A segunda da lista foi a Maria, uma gerbil (ou esquilo da Mongólia). Eu nem imaginava que existisse essa espécie, até que, já durante a faculdade, entrei em uma loja de pets e a vi. Resultado: comprei-a, em parceria com meus companheiros de república, e ela virou mascote da casa e xodó da turma. Certa vez, conheci um cara que criava gerbils (imagino que seja esse o plural) e ele me ofereceu uma ratinha filhote para fazer companhia à Maria. Aceitei. Mas antes que a roedorazinha conhecesse sua futura amiga, a Maria se foi. Morreu quando uma escada, dessas móveis, caiu sobre ela, na noite de Natal.
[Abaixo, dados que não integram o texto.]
/-- A commit changes the launch table, what counts bindings and records, and what the launch's key and micro-context count. -/
theorem commit_frame (x : Intake) (n own shared : Nat) (st : LaunchState) : ∃ l b r q p m,
    s.commit x n own shared st =
      { s with
        prot := p, mem := m
        circ := { s.circ with launches := SMap.set s.circ.launches n (some l) none, bindings := b, recShared := r, recPart := q } } ∧
      entered n x st s l ∧ l.cores = [] ∧ Untied l := by
  unfold State.commit
  extract_lets part key prio l t
  obtain ⟨p, m, hkey⟩ : ∃ p m, (if x.house then t else (t.setKeySlot key { t.keySlotAt key with binds := (t.keySlotAt key).binds + 1 }).modMcb
      x.mcx fun b => { b with running := b.running + 1 }) = { t with prot := p, mem := m } := by
    split
    · exact ⟨_, _, rfl⟩
    · obtain ⟨_, h⟩ := memOnly_modMcb (s := t.setKeySlot key { t.keySlotAt key with binds := (t.keySlotAt key).binds + 1 }) x.mcx
        fun b => { b with running := b.running + 1 }
      exact ⟨_, _, h⟩
  exact ⟨l, _, _, _, p, m, hkey, ⟨rfl, rfl, rfl, rfl, rfl, rfl, rfl, rfl, rfl⟩, rfl, rfl, rfl⟩

/-! Cores join a launch to which nothing is tied (06 R158). -/

theorem absent_untied (h : Untied l) : l.absent = [] := by
  obtain ⟨hs, hc⟩ := h
  simp [Launch.absent, hs, hc]

theorem joinCore_untied (hl : s.launchAt n = some l) (h : Untied l) (c : Nat) : s.joinCore n c = joined s n c := by
  rw [State.joinCore, hl]
  dsimp only
  rw [absent_untied h]
  rfl

theorem core_modLaunch (n : Nat) (g : Launch → Launch) : (s.modLaunch n g).core c = s.core c :=
  congrArg (fun m : SMap CoreSt => SMap.get m c {}) (modLaunch_cores s n g)

/-- Cores `cs` join launch `n`: each is claimed, to be loaded, its data cache empty. -/
structure CoresJoined (n : Nat) (cs : List Nat) (l : Launch) (s t : State) : Prop where
  launch : t.launchAt n = some { l with cores := l.cores ++ cs }
  other : ∀ m, m ≠ n → t.launchAt m = s.launchAt m
  claimed : ∀ c, c ∈ cs → t.owner c = some n ∧ (t.core c).launch = some n ∧ (t.core c).loaded = false ∧ (t.core c).dcache = []
  unclaimed : ∀ c, c ∉ cs → t.owner c = s.owner c ∧ t.core c = s.core c
  circ : ∃ ls ow, t.circ = { s.circ with launches := ls, owner := ow }

theorem joined_joined (hl : s.launchAt n = some l) (c : Nat) : CoresJoined n [c] l s (joined s n c) := by
  have hcirc : ∃ ls ow, (joined s n c).circ = { s.circ with launches := ls, owner := ow } := by
    obtain ⟨ls, h⟩ := modLaunch_circ (s := s) n fun l => { l with cores := l.cores ++ [c] }
    refine ⟨ls, SMap.set s.circ.owner c (some n) none, ?_⟩
    rw [joined, modCore_circ, State.setOwner, State.modCirc, h]
  refine ⟨launchAt_modLaunch hl _, fun m hm => launchAt_modLaunch_other _ hm, fun d hd => ?_, fun d hd => ?_, hcirc⟩
  · obtain rfl := List.mem_singleton.1 hd
    refine ⟨owner_joined n d, ?_⟩
    rw [joined, core_modCore]
    exact ⟨rfl, rfl, rfl⟩
  · have hne : d ≠ c := fun h => hd (List.mem_singleton.2 h)
    refine ⟨owner_joined_other n hne, ?_⟩
    rw [joined, core_modCore_other _ _ hne]
    exact core_modLaunch ..

theorem CoresJoined.trans {ds : List Nat} (h : CoresJoined n cs l s t) (k : CoresJoined n ds { l with cores := l.cores ++ cs } t u) :
    CoresJoined n (cs ++ ds) l s u where
  launch := k.launch.trans (by rw [List.append_assoc])
  other m hm := (k.other m hm).trans (h.other m hm)
  claimed c hc := by
    by_cases hd : c ∈ ds
    · exact k.claimed c hd
    · obtain ⟨ho, hk⟩ := k.unclaimed c hd
      rw [ho, hk]
      exact h.claimed c ((List.mem_append.1 hc).resolve_right hd)
  unclaimed c hc := by
    obtain ⟨hn, hd⟩ := not_or.1 (List.mem_append.not.1 hc)
    exact ⟨(k.unclaimed c hd).1.trans (h.unclaimed c hn).1, (k.unclaimed c hd).2.trans (h.unclaimed c hn).2⟩
  circ := by
    obtain ⟨_, _, h⟩ := h.circ
    obtain ⟨_, _, k⟩ := k.circ
    exact ⟨_, _, by rw [k, h]⟩

theorem joinCores_joined (cs : List Nat) {s : State} {l : Launch} (hl : s.launchAt n = some l) (h : Untied l) :
    CoresJoined n cs l s (s.joinCores n cs) := by
  induction cs generalizing s l with
  | nil => exact ⟨by rw [List.append_nil]; exact hl, fun _ _ => rfl, nofun, fun _ _ => ⟨rfl, rfl⟩, _, _, rfl⟩
  | cons c cs ih =>
    have hc := joined_joined hl c
    have hcs := hc.trans (ih hc.launch h)
    rwa [← joinCore_untied hl h c] at hcs

/-! Pre-emptions asked for (06 R163). -/

theorem askPreempt_frame (cs : List Nat) (i : Option Nat) : ∃ ps, s.askPreempt cs i = { s with circ := { s.circ with preempts := ps } } := by
  induction cs generalizing s with
  | nil => exact ⟨_, rfl⟩
  | cons c cs ih =>
    rw [State.askPreempt, List.foldl_cons]
    split
    · obtain ⟨ps, h⟩ := ih (s := s.setPreempt c _)
      exact ⟨ps, h⟩
    · exact ih

theorem owner_askPreempt (cs : List Nat) (i : Option Nat) : (s.askPreempt cs i).owner c = s.owner c := by
  obtain ⟨_, h⟩ := askPreempt_frame (s := s) cs i
  rw [h]
  rfl

theorem preempt_askPreempt_other {i : Option Nat} (h : c ∉ cs) : (s.askPreempt cs i).preempt c = s.preempt c := by
  induction cs generalizing s with
  | nil => rfl
  | cons d cs ih =>
    obtain ⟨hd, hcs⟩ := not_or.1 (List.mem_cons.not.1 h)
    rw [State.askPreempt, List.foldl_cons]
    split
    · exact (ih hcs).trans (preempt_setPreempt_other _ hd)
    · exact ih hcs

/-- Each owned core of the list is to leave its launch, for the incoming one. -/
theorem preempt_askPreempt {v : Nat} {i : Option Nat} (hc : c ∈ cs) (hv : s.owner c = some v) :
    (s.askPreempt cs i).preempt c = some { incoming := i, victim := v } := by
  induction cs generalizing s with
  | nil => exact absurd hc List.not_mem_nil
  | cons d cs ih =>
    by_cases hcs : c ∈ cs
    · rw [State.askPreempt, List.foldl_cons]
      split
      · exact ih hcs hv
      · exact ih hcs hv
    · obtain rfl : c = d := (List.mem_cons.1 hc).resolve_right hcs
      rw [State.askPreempt, List.foldl_cons, hv]
      exact (preempt_askPreempt_other hcs).trans (preempt_setPreempt ..)

end
end Sys2Proof.Proofs
end

section
/-! What becomes of the launch at the head of a lane (O48). -/
namespace Sys2Proof.Proofs
open Sys2Proof Sys2Proof.Machine Sys2Proof.Laws Sys2Proof.Stated

section
variable {s t : State} {x : Intake} {rest : List Intake} {n own shared : Nat} {cs vs : List Nat}

/-! The lane loses its head (06 R154). -/

/-- The lane that the event names holds `rest`. -/
def laneLeft (rest : List Intake) (s : State) : State :=
  { s with circ := { s.circ with
      ethLane := if s.ev.flag then rest else s.circ.ethLane
      hostLane := if s.ev.flag then s.circ.hostLane else rest } }

theorem laneLeft_eth (rest : List Intake) (h : s.ev.flag = true) : laneLeft rest s = s.modCirc fun c => { c with ethLane := rest } := by
  rw [laneLeft, h]
  rfl

theorem laneLeft_host (rest : List Intake) (h : s.ev.flag = false) : laneLeft rest s = s.modCirc fun c => { c with hostLane := rest } := by
  rw [laneLeft, h]
  rfl

theorem laneIs_laneLeft (rest : List Intake) (s : State) : laneIs rest s (laneLeft rest s) := by
  unfold laneIs
  cases h : s.ev.flag with
  | true => rw [laneLeft_eth rest h, if_pos rfl]; rfl
  | false => rw [laneLeft_host rest h, if_neg Bool.false_ne_true]; rfl

/-- Both lanes stay as they are. -/
def LanesKept (s t : State) : Prop := t.circ.ethLane = s.circ.ethLane ∧ t.circ.hostLane = s.circ.hostLane

theorem LanesKept.laneIs (h : LanesKept (laneLeft rest s) t) : laneIs rest s t := by
  have hs := laneIs_laneLeft rest s
  unfold Stated.laneIs at hs ⊢
  rwa [h.1, h.2]

theorem ready_of_circUp (h : circUp s) : s.ready = true := by
  obtain ⟨hstage, hheld, htrip⟩ := h
  simp [State.ready, hstage, hheld, htrip]

theorem exec_binding (hup : circUp s) (h : atLane x rest s) : exec .binding s = .next ((laneLeft rest s).bindLaunch x) := by
  change execBinding s = _
  unfold atLane at h
  rw [execBinding, ready_of_circUp hup]
  cases hf : s.ev.flag with
  | true =>
    rw [hf, if_pos rfl] at h
    rw [laneLeft_eth rest hf, h]
    simp only [Bool.not_true, Bool.false_eq_true, if_false, if_true]
  | false =>
    rw [hf, if_neg Bool.false_ne_true] at h
    rw [laneLeft_host rest hf, h]
    simp only [Bool.not_true, Bool.false_eq_true, if_false]

/-! Refusal (06 R154 R155). -/

/-- A refused host launch counts, and is reported. -/
theorem refuse_kept (hx : x.request = none) (cause : Nat) : CircKept (s.countCirc 2) (s.refuse x cause) := by
  rw [State.refuse, hx]
  exact circKept_reportLaunch ..

theorem bindLaunch_refused {cause : Nat} (h : s.stageC x = some cause) (hx : x.request = none) :
    CircKept (s.countCirc 2) (s.bindLaunch x) := by
  rw [State.bindLaunch, h]
  dsimp only
  split
  · exact CircKept.trans (t := s.vaultDone.2.countCirc 2) (.of_circ rfl) (refuse_kept hx cause)
  · exact refuse_kept hx cause

/-! A launch that can be served (06 R159 R162 R165). -/

/-- The choice between cores `free` that are free, the cores of victims, if there are enough, and the wait list. -/
def bindChoice (s : State) (x : Intake) (free : List Nat) (victims : Option (List Nat)) : State :=
  if x.record.cmin ≤ free.length then s.bindNow x (partOf x s) (free.take x.record.cores) []
  else match victims with
    | some vs => s.bindNow x (partOf x s) free vs
    | none => s.bindWait x (partOf x s)

theorem bindLaunch_bindable (h : bindable x s) : s.bindLaunch x = bindChoice s x (s.freeCores x.record (partOf x s) none)
    (s.victims (prioOf x s) (partOf x s) (x.record.cmin - (s.freeCores x.record (partOf x s) none).length)) := by
  obtain ⟨hc, hmin, ⟨c, hcu, hroom⟩, hbucket⟩ := h
  have htime : (!x.house && s.bkEmpty (s.mcb x.mcx).bucket) = false := by
    cases hh : x.house with
    | true => rfl
    | false => exact hbucket hh
  rw [State.bindLaunch, hc]
  dsimp -zeta only
  rw [← partOf, ← prioOf]
  extract_lets part prio us room free
  have hany : us.any room = true := List.any_eq_true.2 ⟨c, hcu, by simpa [room] using hroom⟩
  have hserved : ¬ (decide (us.length < x.record.cmin) || !(us.any room)) = true := by
    rw [hany]
    simpa [us, part] using hmin
  rw [if_neg hserved, htime, if_neg Bool.false_ne_true]
  simp only [free, part, prio]
  generalize s.freeCores x.record (partOf x s) none = free
  generalize s.victims (prioOf x s) (partOf x s) (x.record.cmin - free.length) = victims
  cases victims <;> rfl

theorem pickVictims_laneLeft (rest : List Intake) (need saves : Nat) (carrels got : List Nat) :
    pickVictims (laneLeft rest s) need saves carrels got = pickVictims s need saves carrels got := by
  induction carrels generalizing got with
  | nil => rfl
  | cons n r ih =>
    have hgive (k : Nat) : (laneLeft rest s).giveUp n k = s.giveUp n k := rfl
    simp only [pickVictims, ih, hgive]

theorem victims_laneLeft (rest : List Intake) (prio : Nat) (p : Option Nat) (need : Nat) :
    (laneLeft rest s).victims prio p need = s.victims prio p need := by
  have hsaves : (laneLeft rest s).spareSaves = s.spareSaves := rfl
  have hcarrels : (laneLeft rest s).victimCarrels prio p = s.victimCarrels prio p := rfl
  simp only [State.victims, pickVictims_laneLeft, hsaves, hcarrels]

/-- The lane does not matter to it. -/
theorem bindLaunch_laneLeft (rest : List Intake) (h : bindable x s) : (laneLeft rest s).bindLaunch x =
    bindChoice (laneLeft rest s) x (s.freeCores x.record (partOf x s) none)
      (s.victims (prioOf x s) (partOf x s) (x.record.cmin - (s.freeCores x.record (partOf x s) none).length)) := by
  have hpart : partOf x (laneLeft rest s) = partOf x s := rfl
  have hprio : prioOf x (laneLeft rest s) = prioOf x s := rfl
  have hfree (p : Option Nat) : (laneLeft rest s).freeCores x.record p none = s.freeCores x.record p none := rfl
  have hb : bindable x (laneLeft rest s) := h
  rw [bindLaunch_bindable hb, hpart, hprio, hfree, victims_laneLeft]

/-! Bound (06 R158 R160). -/

/-- Launch `x` is bound in slot `n` on cores `cs`. -/
structure BoundOn (x : Intake) (n : Nat) (cs : List Nat) (s t : State) : Prop where
  launch : ∃ l, t.launchAt n = some l ∧ entered n x .bound s l ∧ l.cores = cs
  other : ∀ m, m ≠ n → t.launchAt m = s.launchAt m
  claimed : ∀ c, c ∈ cs → t.owner c = some n ∧ (t.core c).launch = some n ∧ (t.core c).loaded = false ∧ (t.core c).dcache = []
  unclaimed : ∀ c, c ∉ cs → t.owner c = s.owner c
  pointer : ∀ c, cs.getLast? = some c → t.circ.pointer = (c + 1) % 600
  counter : circCounter 0 t = oneMore (circCounter 0 s)
  lanes : LanesKept s t

theorem BoundOn.askPreempt (h : BoundOn x n cs s t) (vs : List Nat) (i : Option Nat) : BoundOn x n cs s (t.askPreempt vs i) := by
  obtain ⟨_, e⟩ := askPreempt_frame (s := t) vs i
  rw [e]
  exact ⟨h.launch, h.other, h.claimed, h.unclaimed, h.pointer, h.counter, h.lanes⟩

theorem movePointer_frame (cs : List Nat) : ∃ p, s.movePointer cs = { s with circ := { s.circ with pointer := p } } ∧
    ∀ c, cs.getLast? = some c → p = (c + 1) % 600 := by
  unfold State.movePointer
  split
  · next c hc => exact ⟨_, rfl, fun d hd => by rw [Option.some.inj (hc.symm.trans hd)]⟩
  · next hc => exact ⟨_, rfl, fun d hd => nomatch hc.symm.trans hd⟩

/-- The launch has its slot and its cores, and the binding counts. -/
def boundOn (s : State) (x : Intake) (n own shared : Nat) (cs : List Nat) : State :=
  (((s.commit x n own shared .bound).joinCores n cs).movePointer cs).countCirc 0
Acredito que tenha sido a vez que eu mais chorei na vida. Às lágrimas, velei a pobre em uma caixinha de pasta de dente e a enterrei num canteiro na garagem do prédio. Com uma cruz por cima.


Entrei em contato com o rapaz que me daria a outra esquila e contei do falecimento. Ele me ofereceu então duas roedoras. E, assim, entravam na minha vida a Lisa e a Maggie. Com nomes inspirados nas filhas de Homer Simpson, elas tornaram-se as novas mascotes da república e estiveram comigo até que eu me formasse. Depois, me mudei para longe e elas foram herdadas pela minha família. As duas irmãs se foram – dessa vez, de forma natural, sem desgraças. A Lisa morreu primeiro e a Maggie, já velhinha e debilitada, foi ao céu dos esquilos encontrar-se com a irmã.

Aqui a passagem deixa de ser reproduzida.